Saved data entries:

-- ==== Sys2Proof/Machine/Channels.lean ====
section
/-! DEFINITION. The drive channels (spec/03): drive-link tags, the slot arbiter, probes, and what becomes of
a channel's commands when they end. -/

namespace Sys2Proof.Machine

/-- The record of a channel. -/
def State.channel (s : State) (c : Chan) : Channel := s.dc.channels.get c

/-- The state with a channel record replaced. -/
def State.putChannel (c : Chan) (x : Channel) (s : State) : State :=
  { s with dc := { s.dc with channels := s.dc.channels.set c x } }

/-- The slots with their numbers. -/
def Channel.numbered (ch : Channel) : List (Fin 4 × Option Slot) :=
  [(0, ch.slots.get 0), (1, ch.slots.get 1), (2, ch.slots.get 2), (3, ch.slots.get 3)]

/-- The first free slot (section 3.4.1, step 8). -/
def Channel.freeSlot (ch : Channel) : Option (Fin 4) :=
  (ch.numbered.find? fun e => e.2.isNone).map fun e => e.1

/-- The slot of the outstanding command that carries a drive-link tag (R52). -/
def Channel.findTag (ch : Channel) (tag : Nat) : Option (Fin 4 × Slot) :=
  ch.numbered.findSome? fun e =>
    match e.2 with
    | some slot => if slot.tag = tag then some (e.1, slot) else none
    | none => none

/-- A channel with a slot replaced. -/
def Channel.putSlot (ch : Channel) (i : Fin 4) (x : Option Slot) : Channel :=
  { ch with slots := ch.slots.set i x }

/-- The drive-link tags of the outstanding commands. -/
def Channel.tagsOut (ch : Channel) : List Nat :=
  ch.numbered.filterMap fun e => e.2.map fun slot => slot.tag

/-- The first counter value from v on that is not among the tags given (R48). -/
def skipTags (used : List Nat) : Nat → Nat → Nat
  | 0, v => v
  | n + 1, v => if used.contains v then skipTags used n ((v + 1) % 65536) else v

/-- The tag a command takes (R48): values still carried by an outstanding command are passed over. -/
def Channel.nextTag (ch : Channel) : Nat := skipTags ch.tagsOut 4 ch.tagCounter

/-- A command is sent to the drive in a slot (R48, R55): it takes the next tag, the counter steps on, and
its timer starts with the allowance given. -/
def Channel.send (ch : Channel) (i : Fin 4) (allowance : Nat) (work : SlotWork) : Channel :=
  let tag := ch.nextTag
  { ch.putSlot i (some { tag := tag, allowance := allowance, work := work }) with
    tagCounter := (tag + 1) % 65536 }

/-- The number of slots that hold a rebuild-owned command (R50). -/
def Channel.rebuildOut (ch : Channel) : Nat :=
  (ch.numbered.filter fun e =>
    match e.2 with
    | some { work := .owned (.job _) .., .. } => true
    | _ => false).length

/-- The number of slots that hold a foreground-owned command (R59). -/
def Channel.foregroundOut (ch : Channel) : Nat :=
  (ch.numbered.filter fun e =>
    match e.2 with
    | some { work := .owned (.segment _) .., .. } => true
    | _ => false).length

/-- Whether a probe occupies a slot (R59). -/
def Channel.probing (ch : Channel) : Bool :=
  ch.numbered.any fun e =>
    match e.2 with
    | some { work := .probe, .. } => true
    | _ => false

/-- The runs of blocks of the orphan WRITEs in the slots (R69). -/
def Channel.orphanWrites (ch : Channel) : List (Nat × Nat) :=
  ch.numbered.filterMap fun e =>
    match e.2 with
    | some { work := .orphan { first := first, count := count, op := .write .., .. }, .. } => some (first, count)
    | _ => none

/-- A command of a queue is issued into a free slot (R50). -/
def Channel.issue (ch : Channel) (i : Fin 4) (q : QueuedCmd) : Channel :=
  ch.send i ch.timeout (.owned q.owner q.cmd q.cmd.first [] 0 ch.orphanWrites)

/-- One choice of the arbiter (R50): the channel after it, or none when the slot stays free. -/
def Channel.arbitrateOnce (share : Nat) (ch : Channel) : Option Channel :=
  match ch.freeSlot with
  | none => none
  | some i =>
    match ch.rebuild, decide (ch.rebuildOut < share), ch.foreground with
    | q :: rest, true, _ => some (Channel.issue { ch with rebuild := rest } i q)
    | _, _, q :: rest => some (Channel.issue { ch with foreground := rest } i q)
    | _, _, [] => none

/-- The arbiter (R50): at most n choices, one for each slot that can be free. -/
def Channel.arbitrate (share : Nat) : Nat → Channel → Channel
  | 0, ch => ch
  | n + 1, ch =>
    match ch.arbitrateOnce share with
    | some ch' => Channel.arbitrate share n ch'
    | none => ch

/-- The arbiter of a READY channel runs (R50). -/
def State.runArbiter (c : Chan) (s : State) : State :=
  let ch := s.channel c
  if ch.state = .ready then s.putChannel c (ch.arbitrate s.dc.share 4) else s

/-- A command joins the tail of its pending queue (R49). -/
def Channel.enqueue (ch : Channel) (o : Owner) (cmd : DriveCmd) : Channel :=
  match o with
  | .segment _ => { ch with foreground := ch.foreground ++ [{ owner := o, cmd := cmd }] }
  | .job _ => { ch with rebuild := ch.rebuild ++ [{ owner := o, cmd := cmd }] }

/-- A command that ends as failed for its owner (R35, R49): the blocks of a READ not yet accounted for are
erasures with cause POSITION-FAILED. -/
def endedFailed (o : Owner) (cmd : DriveCmd) (performed : Option Chan) (outcomes : List BlockOutcome)
    (shadow : List (Nat × Nat)) : Task :=
  match cmd.op with
  | .read _ =>
    .readDone o cmd performed
      (outcomes ++ List.replicate (cmd.count - outcomes.length) (.erased .positionFailed)) shadow
  | .write .. => .writeDone o

/-- An owner hands a command to the channel of the position it addresses (R49). -/
def State.handCommand (o : Owner) (cmd : DriveCmd) (s : State) : State :=
  match (s.table.position cmd.position).bind fun p => p.channel with
  | some c =>
    if (s.channel c).state = .ready then
      State.runArbiter c (s.putChannel c ((s.channel c).enqueue o cmd))
    else s.later (endedFailed o cmd none [] [])
  | none => s.later (endedFailed o cmd none [] [])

### WHAT YOU SHOULD DO
As listed above, the lines from the line with "def Channel.nextTag (ch" to the line with "let tag := ch.nextTag" are to be echoed exactly, with both ends included and nothing added.

### EXERCISE OUTPUT
def Channel.nextTag (ch : Channel) : Nat := skipTags ch.tagsOut 4 ch.tagCounter

/-- A command is sent to the drive in a slot (R48, R55): it takes the next tag, the counter steps on, and
its timer starts with the allowance given. -/
def Channel.send (ch : Channel) (i : Fin 4) (allowance : Nat) (work : SlotWork) : Channel :=
  let tag := ch.nextTag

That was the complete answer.